-- ==== Sys2Proof/Machine/Units/Sprig.lean ====
section
/-! DEFINITION. Sprig ports, the sprig link, Thyme's context and the port page (R29 to R119). -/

namespace Sys2Proof.Machine

/-- Port states (Table 02-13). -/
inductive PortState where
  | off | training | idleSense | active | fault
  deriving DecidableEq, Repr

/-- Downlink items (Table 02-5). -/
inductive DownItem where
  | txs (t : Word) (prof : Byte) (cont sof15 eof15 : Bool) (syms : List (BitVec 2))
  | fld (t : Word) (on : Bool) (ant : Bool)
  | png (t : Word) (dur : BitVec 16) (ant : BitVec 2)
  | rxc (tOpen tClose : Word) (prof : Byte)
  | can
  | cfg (key : Byte) (value : BitVec 16)
  | stq
  deriving DecidableEq, Repr

/-- Uplink items (Table 02-6). -/
inductive UpItem where
  | rxb (sof eof err : Bool) (tsof : Word) (bits : List Bool) (mask : List Bool)
  | prp (t : Word) (ant : Bool) (amp : BitVec 16) (phs : BitVec 16)
  | lte (t : Word) (c : Word) (itype : Byte)
  | hst (flags : Byte) (temp : Byte)
  deriving DecidableEq, Repr

/-- Block kinds on the sprig link (Table 02-4). -/
inductive SprigKind where
  | idle | data | train | stop
  deriving DecidableEq, Repr

/-- A downlink window as the device sent it: the header fields of Table 02-3 and the payload. -/
structure DownWindow where
  ftag : BitVec 6
  try_ : BitVec 2 := 0
  kind : SprigKind := .idle
  nak : Bool := false
  av : Bool := false
  aseq : BitVec 4 := 0
  seq : BitVec 4 := 0
  more : Bool := false
  payload : Bytes := []
  deriving DecidableEq, Repr

/-- An uplink window as it arrives: its 90 symbols (R30), and the loop delay D that its arrival shows (R33). -/
structure UpWindow where
  syms : List (BitVec 10) := []
  delay : Int := 0
  deriving DecidableEq, Repr

/-- An outstanding downlink DATA block (R37, R38). -/
structure DownData where
  seq : BitVec 4
  tries : BitVec 2 := 0
  items : List DownItem
  deriving DecidableEq, Repr

/-- The acknowledgement that the next downlink block carries (R37). -/
structure SprigAck where
  av : Bool := false
  nak : Bool := false
  aseq : BitVec 4 := 0
  deriving DecidableEq, Repr

/-- A head's report (Table 02-11). -/
structure HeadReport where
  gmin : Byte := 1
  gmax : Byte := 1
  txlat : Byte := 0
  rxlat : Byte := 0
  nant : Byte := 1
  txbuf : BitVec 16 := 1024
  rxbuf : BitVec 16 := 128
  model : Word := 0
  serial : BitVec 64 := 0
  deriving DecidableEq, Repr

/-- The baseline of one antenna, with 8 fractional bits (R52). -/
structure Baseline where
  amp : Nat := 0
  phs : Int := 0
  deriving DecidableEq, Repr

/-- Thyme's steps: what was last sent, or what the port waits for. -/
inductive Step where
  | none
  /-- FLD on not yet written; then the field guard runs. -/
  | fieldOn | guard
  /-- The gap before a pass; the carrier-off time after an ABORT; carrier off until a POLL; PROFILE_END is due. -/
  | gap | resetOff | dark | endDue
  /-- A round without a pass waits for the next gap to end (R92). -/
  | noPass
  | reqA | antA | selA | hltA (again : Bool) | rats | pps
  | reqB | markB | attrib | hltB
  | inv | slot15 | stayQuiet
  /-- I-block, R(ACK), R(NAK), S(WTX) response, S(DESELECT); the same as a last word before an error. -/
  | iblk | rack | rnak | wtxResp | desel | deselLast
  | raw
  deriving DecidableEq, Repr

/-- PHASE (Table 03-12). -/
inductive Phase where
  | idle | polling | found | activating | ready | exchange | raw | closing
  deriving DecidableEq, Repr

/-- Error classes (Table 03-7). -/
inductive ErrClass where
  | timeout | transmission | bccOnly | timing | protocol | late | link
  deriving DecidableEq, Repr

/-- Technology of a pass or card (Table 03-12). -/
inductive Tech where
  | none | a | b | v
  deriving DecidableEq, Repr

/-- The polling parameters that a round runs under (Table 04-2): read at its start. -/
structure PollCfg where
  gap : Nat := 6780
  empty : Nat := 8
  removal : Bool := true
  first : Bool := true
  afi : Byte := 0
  slots : Nat := 1
  deriving DecidableEq, Repr

/-- Thyme's context of a port (Table 03-3), as fields. Carrier-cycle values are the low 32 bits of the count. -/
structure Ctx where
  owner : Byte := 0xFF
  epoch : BitVec 16 := 0
  phase : Phase := .idle
  step : Step := .none
  /-- The whole command of `step` has been written and its reply is awaited. -/
  sent : Bool := false
  /-- R, E, L and T_CLOSE of the last command sent (Table 03-3). -/
  r : Word := 0
  e : Word := 0
  l : Word := 0
  tClose : Word := 0
  /-- The card frame being received: TSOF, bits and collision mask in air order. -/
  tsof : Option Word := Option.none
  bits : List Bool := []
  mask : List Bool := []
  teof : Option Word := Option.none
  /-- A card frame was reported in this round (R92). -/
  roundFrame : Bool := false
  /-- The frame being sent: symbol groups still to be queued as CONT items, its profile, the start of its first symbol, the
  symbols queued. -/
  txLeft : List (List (BitVec 2)) := []
  prof : Byte := 0
  txStart : Word := 0
  txSent : Nat := 0
  txEof15 : Bool := false
  /-- Type A anticollision: level, known bits, bits of the levels done, positions resolved with their values on the path to this
  card and to the one before (R104), ATQA, SAK. -/
  level : Nat := 1
  known : List Bool := []
  levels : List (List Bool) := []
  path : List (Nat × Bool) := []
  lastPath : List (Nat × Bool) := []
  atqa : Bytes := []
  sak : Byte := 0
  /-- Type B: N, slot, a collided slot seen, sequences run, the ATQB. -/
  bN : Nat := 1
  bSlot : Nat := 1
  bColl : Bool := false
  bSeqs : Nat := 0
  atqb : Bytes := []
  /-- ISO/IEC 15693: mask, slot, masks of this sequence's collided slots, masks still to run, UID. -/
  vMask : List Bool := []
  vSlot : Nat := 0
  vColl : List (List Bool) := []
  vTodo : List (List Bool) := []
  vUid : Bytes := []
  /-- ISO/IEC 14443-4. -/
  iso4 : Bool := false
  bn : Bool := false
  cidUsed : Bool := false
  nadUsed : Bool := false
  cid : BitVec 4 := 0
  cardCid : Bool := false
  cardNad : Bool := false
  fsc : Nat := 32
  fsdi : BitVec 4 := 0
  fwi : Nat := 4
  sfgi : Nat := 0
  rate : Nat := 0
  wantRate : Nat := 0
  wtxm : Nat := 1
  ans : Bytes := []
  /-- TX bytes not yet sent, NAD, the last block's INF with its chaining and NAD bits, blocks received, bytes placed. -/
  txRest : Bytes := []
  nad : Byte := 0
  lastInf : Bytes := []
  /-- The block number that the last I-block carried. -/
  lastBn : Bool := false
  lastChain : Bool := false
  lastNad : Bool := false
  rxChain : Nat := 0
  rxOff : Nat := 0
  oversize : Bool := false
  /-- Profile state: the profile that a POLL named, the one in force, the passes left in the round, the pass that runs. -/
  named : Option Nat := Option.none
  profile : Nat := 2
  passes : List Tech := []
  tech : Tech := .none
  cfg : PollCfg := {}
  cards : Nat := 0
  empty : Nat := 0
  haltedA : Bool := false
  haltedB : Bool := false
  removal : Bool := false
  /-- A POLL has replaced the profile from the next round on (R93). -/
  repoll : Bool := false
  /-- T of the last REQA or WUPA (R91); end of what was last on the air; earliest T of the next command. -/
  lastReq : Option Word := Option.none
  quiet : Word := 0
  notBefore : Option Word := Option.none
  /-- STATUS of the PROFILE_END that is due. -/
  endStatus : BitVec 16 := 0
  /-- Retries used in this step, per limit of Table 03-7. -/
  rTimeout : Nat := 0
  rTrans : Nat := 0
  rTiming : Nat := 0
  rProto : Nat := 0
  rBcc : Nat := 0
  rLate : Nat := 0
  rIso4 : Nat := 0
  /-- The limits of this step (Tables 03-17 and 04-2), read when it starts. -/
  limTimeout : Nat := 1
  limTrans : Nat := 1
  limLate : Nat := 1
  limIso4 : Nat := 2
  /-- ARG of the command in progress. -/
  arg : BitVec 16 := 0
  wakeCause : BitVec 2 := 0
  /-- CARD_FOUND events not yet counted in the SAVE_ON_FAIL values (R366). -/
  tick : Nat := 0
  deriving DecidableEq, Repr

/-- The port page from offset 0x010 (Tables 03-8 to 03-12). -/
structure Page where
  cmd : Word := 0
  cmdArg : Word := 0
  cmdRes : Word := 0
  busy : Bool := false
  op : Byte := 0
  evqWr : BitVec 16 := 0
  evqRd : BitVec 16 := 0
  evqLost : BitVec 16 := 0
  rxLen : Word := 0
  fence : BitVec 16 := 0
  errcnt : Word := 0
  lastTsof : Word := 0
  ring : Vector Bytes 16 := Vector.replicate 16 []
  /-- Card record, TX area and RX area: canonical sparse bytes over offsets 0x140 to 0xFFF. -/
  mem : List Host.Cell := []
  deriving DecidableEq, Repr

/-- A reassignment of a port (Table 03-16): the old owner, whether it was forced, the epoch before it, the
frame B, and the events discarded. -/
structure PortMove where
  old : Option (Fin 128)
  forced : Bool
  epoch : BitVec 16
  frame : BitVec 24
  discarded : Nat
  deriving DecidableEq, Repr

/-- A change of owner or epoch that waits for the next frame boundary (R87): a slot's reset renews the epoch, the end of a
slot's life also frees the port. -/
inductive PortDue where
  | renew | free
  deriving DecidableEq, Repr

/-- The ping parameters in force at a port (Table 02-12), as its last ping frame latched them. -/
structure PingPar where
  interval : Nat := 250
  burst : Nat := 217
  ampTh : Nat := 8
  phsTh : Nat := 182
  shift : Nat := 4
  limit : Nat := 4
  deriving DecidableEq, Repr

/-- One sprig port with its page and context. -/
structure Port where
  genLimit : Bool := false
  antSel : Bool := false
  holdActive : Bool := false
  wakeEn : Bool := true
  autoRetrain : Bool := true
  en : Bool := false
  /-- HOLD_ACTIVE and WAKE_EN as the last boundary took them (R54), and GEN_LIMIT as the last training did (R58). -/
  hold : Bool := false
  wakeOn : Bool := true
  limited : Bool := false
  /-- EN, GEN_LIMIT and AUTO_RETRAIN as their DEV_REC record holds them (R385). -/
  recEn : Bool := false
  recGen : Bool := false
  recAuto : Bool := true
  /-- Requests of the next boundary (R54, R55). -/
  askRetrain : Bool := false
  askWake : Bool := false
  askRelease : Bool := false
  askPing : Bool := false
  askPoll : Bool := false
  askEnd : Bool := false
  /-- The lowest fault cause pending for the next boundary; 0 none (R57). -/
  pendCause : BitVec 3 := 0
  /-- The retrain delay has passed (R57). -/
  delayOver : Bool := false
  /-- Training has completed and IDLE_SENSE is due. -/
  trained : Bool := false
  state : PortState := .off
  cause : BitVec 3 := 0
  gen : BitVec 2 := 0
  delay : BitVec 7 := 0
  /-- The trained value of D (R33). -/
  delay0 : Int := 0
  ant : Bool := false
  evWake : Flag := {}
  evLate : Flag := {}
  evResend : Flag := {}
  evFault : Flag := {}
  evTrained : Flag := {}
  evHead : Flag := {}
  /-- Owner; a reassignment whose boundary B + 1 is still to come, until which the page is not mapped
  (Table 03-16). -/
  owner : Option (Fin 128) := none
  moved : Option PortMove := none
  due : Option PortDue := none
  /-- Uplink items that arrive belong to the old owner's exchange, until the port enters ACTIVE again; the events discarded with
  them that are still to be counted (Table 03-16). -/
  stale : Bool := false
  dropped : Nat := 0
  /-- Link. -/
  seq : BitVec 4 := 0
  out : Option DownData := none
  expect : BitVec 4 := 0
  ack : SprigAck := {}
  fails : Nat := 0
  lteFrame : Option Nat := none
  downq : List DownItem := []
  /-- The uplink queue: items with the frame of the window that carried them (R66). -/
  upq : List (Nat × UpItem) := []
  /-- An uplink window has been received in this frame. -/
  gotUp : Bool := false
  sent : Option DownWindow := none
  /-- The symbols that the device drives in this frame's downlink window; none while it holds the pair at high impedance (R29,
  R30). -/
  line : List (BitVec 10) := []
  /-- PROF of the last receive window put in a block: it says whether reports carry collision masks. -/
  rxProf : Byte := 0x10
  /-- The downlink window of this frame carried a DATA block with this TRY (R62, R70). -/
  view : Option (BitVec 2) := none
  stopDue : Bool := false
  canDue : Bool := false
  /-- The antenna of the last FLD on, which the FLD off names. -/
  offAnt : Bool := false
  /-- Training. -/
  trainStart : Nat := 0
  trainStep : Nat := 0
  gsel : BitVec 2 := 0
  good : Nat := 0
  head : HeadReport := {}
  badTrain : Nat := 0
  faultFrame : Nat := 0
  /-- Pings: baselines, seeding pings still to judge, frame of the last seeding ping, false wakes. -/
  base : Vector Baseline 2 := Vector.replicate 2 {}
  seeding : Nat := 0
  seedSum : Vector Baseline 2 := Vector.replicate 2 {}
  /-- Frame of the last ping sent, and the ping parameters in force (R51, R53). -/
  lastPing : Nat := 0
  ping : PingPar := {}
  falseWakes : Nat := 0
  pingWake : Bool := false
  /-- A run of bits from SOF without ERR is being reported; a complete card frame has been (R53). -/
  cardRun : Bool := false
  cardFrame : Bool := false
  page : Page := {}
  ctx : Ctx := {}
  /-- The frame whose slice has run (R60). -/
  sliceDone : Option Nat := none
  deriving DecidableEq, Repr

/-- The 512 ports and the device-wide frame count (R32). `phase` is the fc cycle within the frame. -/
structure Sprig where
  ports : Vector Port 512 := Vector.replicate 512 {}
  frame : BitVec 56 := 0
  phase : BitVec 8 := 0
  deriving DecidableEq, Repr

end Sys2Proof.Machine
end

- Description of the task:
With the line holding "repoll : Bool := false" as the first and the line holding "rIso4 : Nat := 0" as the last, set down that range of the entries above exactly, and nothing else.

- Written answer:
  repoll : Bool := false
  /-- T of the last REQA or WUPA (R91); end of what was last on the air; earliest T of the next command. -/
  lastReq : Option Word := Option.none
  quiet : Word := 0
  notBefore : Option Word := Option.none
  /-- STATUS of the PROFILE_END that is due. -/
  endStatus : BitVec 16 := 0
  /-- Retries used in this step, per limit of Table 03-7. -/
  rTimeout : Nat := 0
  rTrans : Nat := 0
  rTiming : Nat := 0
  rProto : Nat := 0
  rBcc : Nat := 0
  rLate : Nat := 0
  rIso4 : Nat := 0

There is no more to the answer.